Autoridades americanas fazem investigações sobre o caso e começam a divulgar os primeiros nomes dos mortos no ataque

O Estado de S. Paulo

13 Junho 2016 | 09h42

MIAMI - O prefeito de Orlando, nos Estados Unidos, Buddy Dyer, afirmou que das 50 pessoas mortas no massacre em uma casa noturna da cidade frequentada pelo público LGBT, 39 delas - incluindo o atirador - morreram no local e as outras 11 no hospital.

Dyer afirmou que as forças policiais pensaram inicialmente que o autor do massacre, Omar Mateen - morto após enfrentar a Polícia e incluído entre os 50 mortos -, havia amarrado explosivos nos corpos das vítimas para fazer uma armadilha para os agentes de segurança. Mas imagens feitas por um robô da SWAT ajudaram a descartar essa informação.

Como afirmou o chefe do Departamento da Polícia de Orlando (OPD), John Mina, por volta das 2h locais (3h em Brasília) um oficial da Polícia que estava na boate Pulse respondeu aos tiros disparados contra ele.

"Nosso oficial foi envolvido em um tiroteio com o suspeito, que entrou na boate onde foram feitos mais disparos, e isto derivou em uma tomada de reféns", explicou o chefe de Polícia.

Mina acrescentou que foram para o local várias agências de segurança e às 5h locais (6h em Brasília) foi tomada a decisão de resgatar os reféns, após um esquadrão de agentes da SWAT entrar na boate e depois de um tiroteio matar o suspeito.

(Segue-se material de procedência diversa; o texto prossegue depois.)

-- ==== Sys2Proof/Machine/PartSteps.lean ====
section
/-! DEFINITION. The part's own steps beside threads and front ends: migration (R135, R404), page requests and replies (R407,
R409), the arbiter's period and background work (R436, R439), snapshot copies (R432), errors (R442 to R445), peer links
(R275), and units that lose and regain power (R427). -/

namespace Sys2Proof.Machine

/-! ### Migration (R135, R404) -/

/-- The migration of a page that has taken `phase` steps. -/
def migAt (s : State) (old phase : Nat) : Option Migration := s.migs.find? (fun m => m.old == old && m.phase == phase)

/-- A migration's next phase. -/
def setPhase (s : State) (m : Migration) (phase : Nat) : State :=
  { s with migs := s.migs.map (fun x => if x = m then { x with phase := phase } else x) }

/-- Page sizes (R395). -/
def pageSizes : List Nat := [2 ^ 12, 2 ^ 16, 2 ^ 21, 2 ^ 30, 2 ^ 39, 2 ^ 48]

/-- The frame that a leaf entry names for a page of a size (R395). -/
def leafFrame (pte : Word) (size : Nat) : Nat := alignDown (4096 * field pte 10 44) size

/-- Can a page migrate: both frames whole pages of ordinary memory, the leaf entry naming the old one, nothing migrating
there? -/
def migOk (s : State) (x : MigArgs) : Bool :=
  pageSizes.contains x.size && x.old % x.size == 0 && x.new % x.size == 0 && x.leaf % 8 == 0 &&
    inOneMemory s x.old x.size && inOneMemory s x.new x.size && inMemory s x.leaf &&
    bit (pkgWord s x.leaf) 0 && leafFrame (pkgWord s x.leaf) x.size == x.old &&
    !(rangeMeets (x.old, x.size) (x.new, x.size)) &&
    s.migs.all (fun m => !rangeMeets (m.old, m.size) (x.old, x.size) && !rangeMeets (m.old, m.size) (x.new, x.size))

/-- MIGRATE_STALL (R135): accesses to the page that have not performed stall, and those that issue later. -/
def execMigrateStall (x : MigArgs) (s : State) : Out :=
  if !migOk s x then .next s
  else .next { s with migs := s.migs ++ [{ old := x.old, new := x.new, size := x.size, leaf := x.leaf, va := x.va, code := x.code, phase := 1 }] }

/-- MIGRATE_DRAIN (R135): dirty bytes of the page reach .sys, and its copies are dropped. -/
def execMigrateDrain (old : Nat) (s : State) : Out :=
  match migAt s old 1 with
  | none => .next s
  | some m => .next (setPhase (dropLines (flushRange s m.old m.size) m.old m.size) m 2)

/-- MIGRATE_COPY (R135): the page copied from the locations of its leaf's interleave code to those of the new mapping's (R400),
forced work of activity 3 (R439). -/
def execMigrateCopy (old : Nat) (s : State) : Out :=
  match migAt s old 2 with
  | none => .next s
  | some m =>
    let code : BitVec 2 := BitVec.ofNat 2 (field (pkgWord s m.leaf) 8 2)
    .next (setPhase (chargeWork (dropLines (copyBulk s m.old m.new m.size code m.code) m.new m.size) 3 m.size) m 3)

/-- A leaf entry naming another frame, with the new mapping's code: of a 64 KiB page, all sixteen entries (R397, R400). -/
def renameLeaf (s : State) (m : Migration) : State :=
  let rename (s : State) (a : Nat) : State :=
    let w := pkgWord s a
    let low := if m.size = 2 ^ 16 then field w 10 4 else 0
    pkgPut s a (setField (setField w 10 44 (m.new / 4096 + low)) 8 2 m.code.toNat)
  if m.size = 2 ^ 16 then (List.range 16).foldl (fun s i => rename s (alignDown m.leaf 128 + 8 * i)) s
  else rename s m.leaf

/-- A physical address of the old frame in the new one. -/
def movedPa (m : Migration) (pa : Nat) : Nat := if m.old ≤ pa ∧ pa < m.old + m.size then m.new + (pa - m.old) else pa

/-- An access that stalled translated again (R135). -/
def movedAccess (m : Migration) (a : Access) : Access :=
  { a with
    pa := movedPa m a.pa
    kind := match a.kind with
      | .storeV xs => .storeV (xs.map (fun x => { x with pa := movedPa m x.pa }))
      | .loadV xs => .loadV (xs.map (fun x => { x with pa := movedPa m x.pa }))
      | k => k }

/-- The accesses of a core's parties translated again: the translation of a context in bare mode names the old frame still. -/
def movedQueues (s : State) (m : Migration) (c : Core) : Core :=
  if c.slot.all (fun slot => field (s.ctxAt slot).h.atp 60 4 = 0) then c
  else
    let all (l : List Access) : List Access := l.map (movedAccess m)
    { c with pq := c.pq.map (fun q => { issue := all q.issue, pending := all q.pending, stores := all q.stores }) }

/-- MIGRATE_SWITCH (R135, R404): the translation names the new frame, every translation of the page drops, whatever its root or
frame, and the accesses that stall are translated again. A write set not yet committed keeps its lines at the old frame's
addresses (notes/assumptions/84.md). -/
def execMigrateSwitch (old : Nat) (s : State) : Out :=
  match migAt s old 3 with
  | none => .next s
  | some m =>
    let s := renameLeaf s m
    let s := { s with
      tlbs := s.tlbs.map (fun p =>
        (p.1, p.2.filter (fun t => !rangeMeets (t.va, t.size) (m.va, m.size) &&
          !rangeMeets (t.frame, min t.size t.gsize) (m.old, m.size) && !rangeMeets (t.frame, t.size) (m.old, m.size))))
      segs := s.segs.map (fun t => t.map (fun l => movedPa m (64 * l) / 64))
      cores := s.cores.map (fun p => (p.1, movedQueues s m p.2)) }
    .next (setPhase s m 4)

/-- MIGRATE_RELEASE (R135): stalled accesses proceed. -/
def execMigrateRelease (old : Nat) (s : State) : Out :=
  match migAt s old 4 with
  | none => .next s
  | some m => .next { s with migs := s.migs.filter (fun x => x != m) }

/-! ### Page requests and replies (R407, R409) -/

/-- PAGE_REQUEST_POST (R407): the oldest waiting record of a partition, where its ring has room. -/
def execPageRequestPost (part : Nat) (s : State) : Out := .next (postRequests part 1 s)

/-- REPLY_RECORD_JOIN (R409). -/
def execReplyRecordJoin (slot : Nat) (s : State) : Out :=
  match s.ctx? slot with
  | none => .next s
  | some _ => .next (s.modCtx slot (fun c => { c with q := lateJoin c.q }))

/-! ### The arbiter's period (R436, R437, R439) -/

/-- The fastest class that any front end asks, or 1 (R436). -/
def targetClass (s : State) : Nat :=
  let cs := (List.range 8).map (fun f => fereq (s.feAt f))
  match cs.filter (fun c => c != 0) with
  | [] => 1
  | c :: rest => rest.foldl min c

/-- POINT one class on (R436): slower over the limit, else toward the target. -/
def nextPoint (point target : Nat) (above : Bool) : Nat :=
  if above then min 4 (point + 1)
  else if target < point then point - 1
  else if point < target then point + 1
  else point

/-- A front end's requests after a period: one stands anew while a packet of its class is held. -/
def agedReqs (s : State) (f : Nat) : List (Nat × Nat) :=
  (s.feAt f).reqs.filterMap (fun p =>
    if (heldClasses s f).contains p.1 then some (p.1, 64) else if p.2 ≤ 1 then none else some (p.1, p.2 - 1))

/-- A budget at a period boundary (R439). -/
def repay (b : Budget) : Budget :=
  let r := if b.debt ≤ b.limit then b.debt else b.limit
  { b with debt := b.debt - r, used := r, served := [] }

/-- PERIOD_END (R436, R439): the power measured comes from outside. -/
def execPeriodEnd (pmeas : BitVec 13) (s : State) : Out :=
  let a := s.arb
  let p := nextPoint a.point (targetClass s) (decide (a.limitNow < pmeas))
  let s := (List.range 8).foldl (fun s f =>
    if (s.feAt f).reqs.isEmpty then s else s.modFe f (fun x => { x with reqs := agedReqs s f })) s
  .next { s with
    arb := { a with pmeas := pmeas, periods := a.periods + 1, point := p, limitNow := a.plimit }
    budgets := s.budgets.map repay }

/-! ### Snapshot copies (R432) -/

/-- SNAP_FORCED_COPY (R432): the page that a waiting merge needs. -/
def execSnapForcedCopy (die page : Nat) (s : State) : Out :=
  let x := s.snapAt die
  .next (if snapLeft x page && snapBit s x page then snapCopy s die page else s)

/-- A snapshot of no page completes. -/
def snapEmpty (s : State) (d : Nat) : State :=
  let a := (s.snapAt d).sig
  let s := s.modSnap d (fun x => { x with complete := true })
  if a = 0 then s else pkgPut s a.toNat (stepSignal (pkgWord s a.toNat) 0)

/-- The next page in ascending order, within the budget (R432, R439). -/
def snapBackground (s : State) (die : Nat) : State :=
  let x := s.snapAt die
  if !x.cut || x.complete || !workReady s 0 then s
  else
    match snapNext s die with
    | some i => snapCopy s die i
    | none => snapEmpty s die

/-- SNAP_BACKGROUND_COPY (R432). -/
def execSnapBackgroundCopy (die : Nat) (s : State) : Out := .next (snapBackground s die)

/-! ### Errors (R442 to R445) -/

/-- The bytes of a line at its home replaced by a poisoned line. -/
def poisonLine (s : State) (l : Nat) : State := { s with poison := insertNat l s.poison }

/-- A dirty line that leaves a cache with an uncorrectable error (R442): its bytes at home are poisoned, a page that a snapshot
needs is copied first (R432), no level two keeps a copy, and its owner's fault domain has a report. -/
def lostLine (s : State) (l owner level : Nat) : State :=
  postReport (poisonLine (rawSettle (snapBefore s l) l) l) { region := owner, line := l, level := level }

/-- UNCORRECTABLE_EVICTION (R442): of a line of a core's level one, or of a die's level two. -/
def execUncorrectableEviction (level unit line : Nat) (s : State) : Out :=
  if level = 1 then
    match lookupKey line (s.coreAt unit).l1 with
    | none => .next s
    | some x =>
      let t := s.modCore unit (fun c => { c with l1 := eraseKey line c.l1 })
      .next (if x.dirty = 0 then t
        else lostLine ((siblings t unit).foldl (fun t j => carry1 t j line) t) line x.owner 1)
  else if level = 2 then
    match s.l2Line unit line with
    | none => .next s
    | some x =>
      let t := s.l2Del unit line
      .next (if x.dirty = 0 then t else lostLine t line x.owner 2)
  else .next s

/-- One line of HBM4E or second-tier memory read by the patrol, within budget 5 (R444). The level that the report of a line in
memory bears is a free value (notes/assumptions/58.md). -/
def patrolLine (s : State) (line : Nat) (uncorrectable : Bool) : State :=
  if !workReady s 5 || !(inHbm s (64 * line) || inSecond (64 * line)) then s
  else
    let s := chargeWork s 5 64
    if !uncorrectable then s
    else
      let lv := field (Config.freeWord s.fresh) 0 2
      postReport (poisonLine { s with fresh := s.fresh + 1 } line) { region := 0, line := line, level := lv }

/-- ECC_PATROL (R444). -/
def execEccPatrol (line : Nat) (uncorrectable : Bool) (s : State) : Out := .next (patrolLine s line uncorrectable)

/-- A line of memory, of a scratchpad or of a pewter slice becomes uncorrectable (R443): nothing reports it until it is read. -/
def lineError (s : State) (line : Nat) : State :=
  let pa := 64 * line
  if inMemory s pa || inSpad pa || inSlice s pa then poisonLine s line else s

/-- An engine counts an uncorrectable error of its own buffers (R275). -/
def engineError (s : State) (n : Nat) : State :=
  if enginePresent s n then s.modEngine n (fun e => { e with memerr := e.memerr + 1 }) else s

/-- FRONT_END_TABLE_ERROR (R445): the tables are read again from the head pages, which hold every change (R375), and no packet
or wake is lost: the state is as it was. -/
def execFrontEndTableError (_ : Nat) (s : State) : Out := .next s

/-- The packets in Lysyo or in a hold of a front end's queues complete with FAILED (R445). -/
def failPackets (s : State) (f : Nat) : State :=
  ((s.feAt f).qmap.map (·.2)).foldl (fun s q =>
    match pktUnderway s q with
    | some k => (match k.stage with
      | .lysyo | .held _ => endPacket s q 10
      | _ => s)
    | none => s) s

/-- CALLIOPE_FAILURE (R445): the first failure halts the front end, the second takes it offline and unmaps its queues;
unmaps that had begun end with the packets that they waited for (R388). -/
def execCalliopeFailure (fe : Nat) (s : State) : Out :=
  let x := s.feAt fe
  if 8 ≤ fe || x.state = 2 then .next s
  else
    let st := if x.fails = 0 then 1 else 2
    let s := failPackets (endRun s fe) fe
    let s := s.modFe fe (fun x => { x with state := st, fails := x.fails + 1, reason := 1 })
    let s := (x.qmap.map (·.2)).foldl (fun s q => s.modQueue q (fun h => { h with failed := true })) s
    let s := settleUnmaps (if st = 2 then (x.qmap.map (·.1)).foldl (fun s j => unmapSlot s fe j) s else s) fe
    .next { s with notes := s.notes ++ [.frontEndFailed fe (festat (s.feAt fe))] }

/-- PEER_LINK_CHANGE (R275): a present port's link comes up or goes down. -/
def execPeerLinkChange (port : Nat) (up : Bool) (s : State) : Out :=
  .next (if bit s.fuses.ports port then { s with links16 := setField s.links16 port 1 (b2n up) } else s)

/-! ### Power of units (R427) -/

/-- The cores of a unit. -/
def unitCores (u : Unit_) : List Nat :=
  match u with
  | .core k => [k]
  | .cluster c => coresOf c

/-- Does a core hold nothing that its unit must keep: no context, no aim, no deque entry? -/
def coreQuiet (s : State) (k : Nat) : Bool :=
  let c := s.coreAt k
  corePresent s k && c.slot.isNone && c.aims.isEmpty && c.top == c.bottom

/-- The contents of cores gone: level one has gone back to level two, the scratchpad keeps nothing. -/
def emptyCores (s : State) (ks : List Nat) : State :=
  ks.foldl (fun s k => (zeroSpad s (spadOf k) (2 ^ 20)).modCore k (fun c => { c with
    icache := [], traces := none, idle := false, dirty := [] })) (flushL1 s ks)

/-- UNIT_POWER_GATE (R427): a unit without a context keeps nothing. -/
def execUnitPowerGate (u : Unit_) (s : State) : Out :=
  let ks := unitCores u
  if s.gated.contains u || !(ks.all (coreQuiet s)) then .next s
  else .next { emptyCores s ks with gated := s.gated ++ [u] }

/-- A gated unit powers up within the budget of scrubbing: one write pass zeroes it, charged (R427, R438, R439). -/
def powerUpUnit (s : State) (u : Unit_) : State :=
  if s.gated.contains u && workReady s 1 then
    let ks := unitCores u
    chargeWork { emptyCores s ks with gated := s.gated.filter (fun x => x != u) } 1 (scrubBytes * ks.length)
  else s

/-- UNIT_POWER_UP (R427, R446): before anything is allotted the unit. -/
def execUnitPowerUp (u : Unit_) (s : State) : Out := .next (powerUpUnit ((unitCores u).foldl zeroUnit s) u)

/-! ### A unit of background work (R439, R440) -/

/-- The first command of an engine that may perform. -/
def readyCmd (s : State) (n : Nat) : Option (EngArgs × Cmd) :=
  (((s.engineAt n).cmds.zipIdx).find? (fun p => mayPerform s n p.1)).map (fun p => ({ eng := n, idx := p.2 }, p.1))

/-- BACKGROUND_UNIT (R439): one unit of an activity's own work, where its budget lets it: `unit` names the die of a snapshot
engine, a gated core, a seal or collective engine, or a line. The Copy step of a migration is forced work and has its own
step. -/
def execBackgroundUnit (activity unit : Nat) (s : State) : Out :=
  .next (match activity with
    | 0 => snapBackground s unit
    | 1 => powerUpUnit (zeroUnit s unit) (.core unit)
    | 2 | 4 => (match readyCmd s unit with
      | some (x, c) => if (cmdActivity unit c).any (fun a => a.val == activity) then performCmd s x c else s
      | none => s)
    | 5 => patrolLine s unit false
    | _ => s)

end Sys2Proof.Machine
end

De acordo com Dyer, agentes colocaram uma bomba em uma das paredes da casa noturna e depois um veículo blindado derrubou o muro.

Mateen portava um fuzil AR-15 e uma pistola no momento em que foi atingido. A Polícia encontrou vários mortos no local.

Vítimas. Autoridades fazem uma investigação e começam a divulgar os primeiros nomes das vítimas.

Os primeiros sete identificados são: Edward Sotomayor Jr., Stanley Almodóvar III, Luis Omar Ocasio-Capo, Juan Ramón Guerrero, Eric Ivan Ortiz-Rivera, Peter O. González-Cruz e Luis S. Vielma.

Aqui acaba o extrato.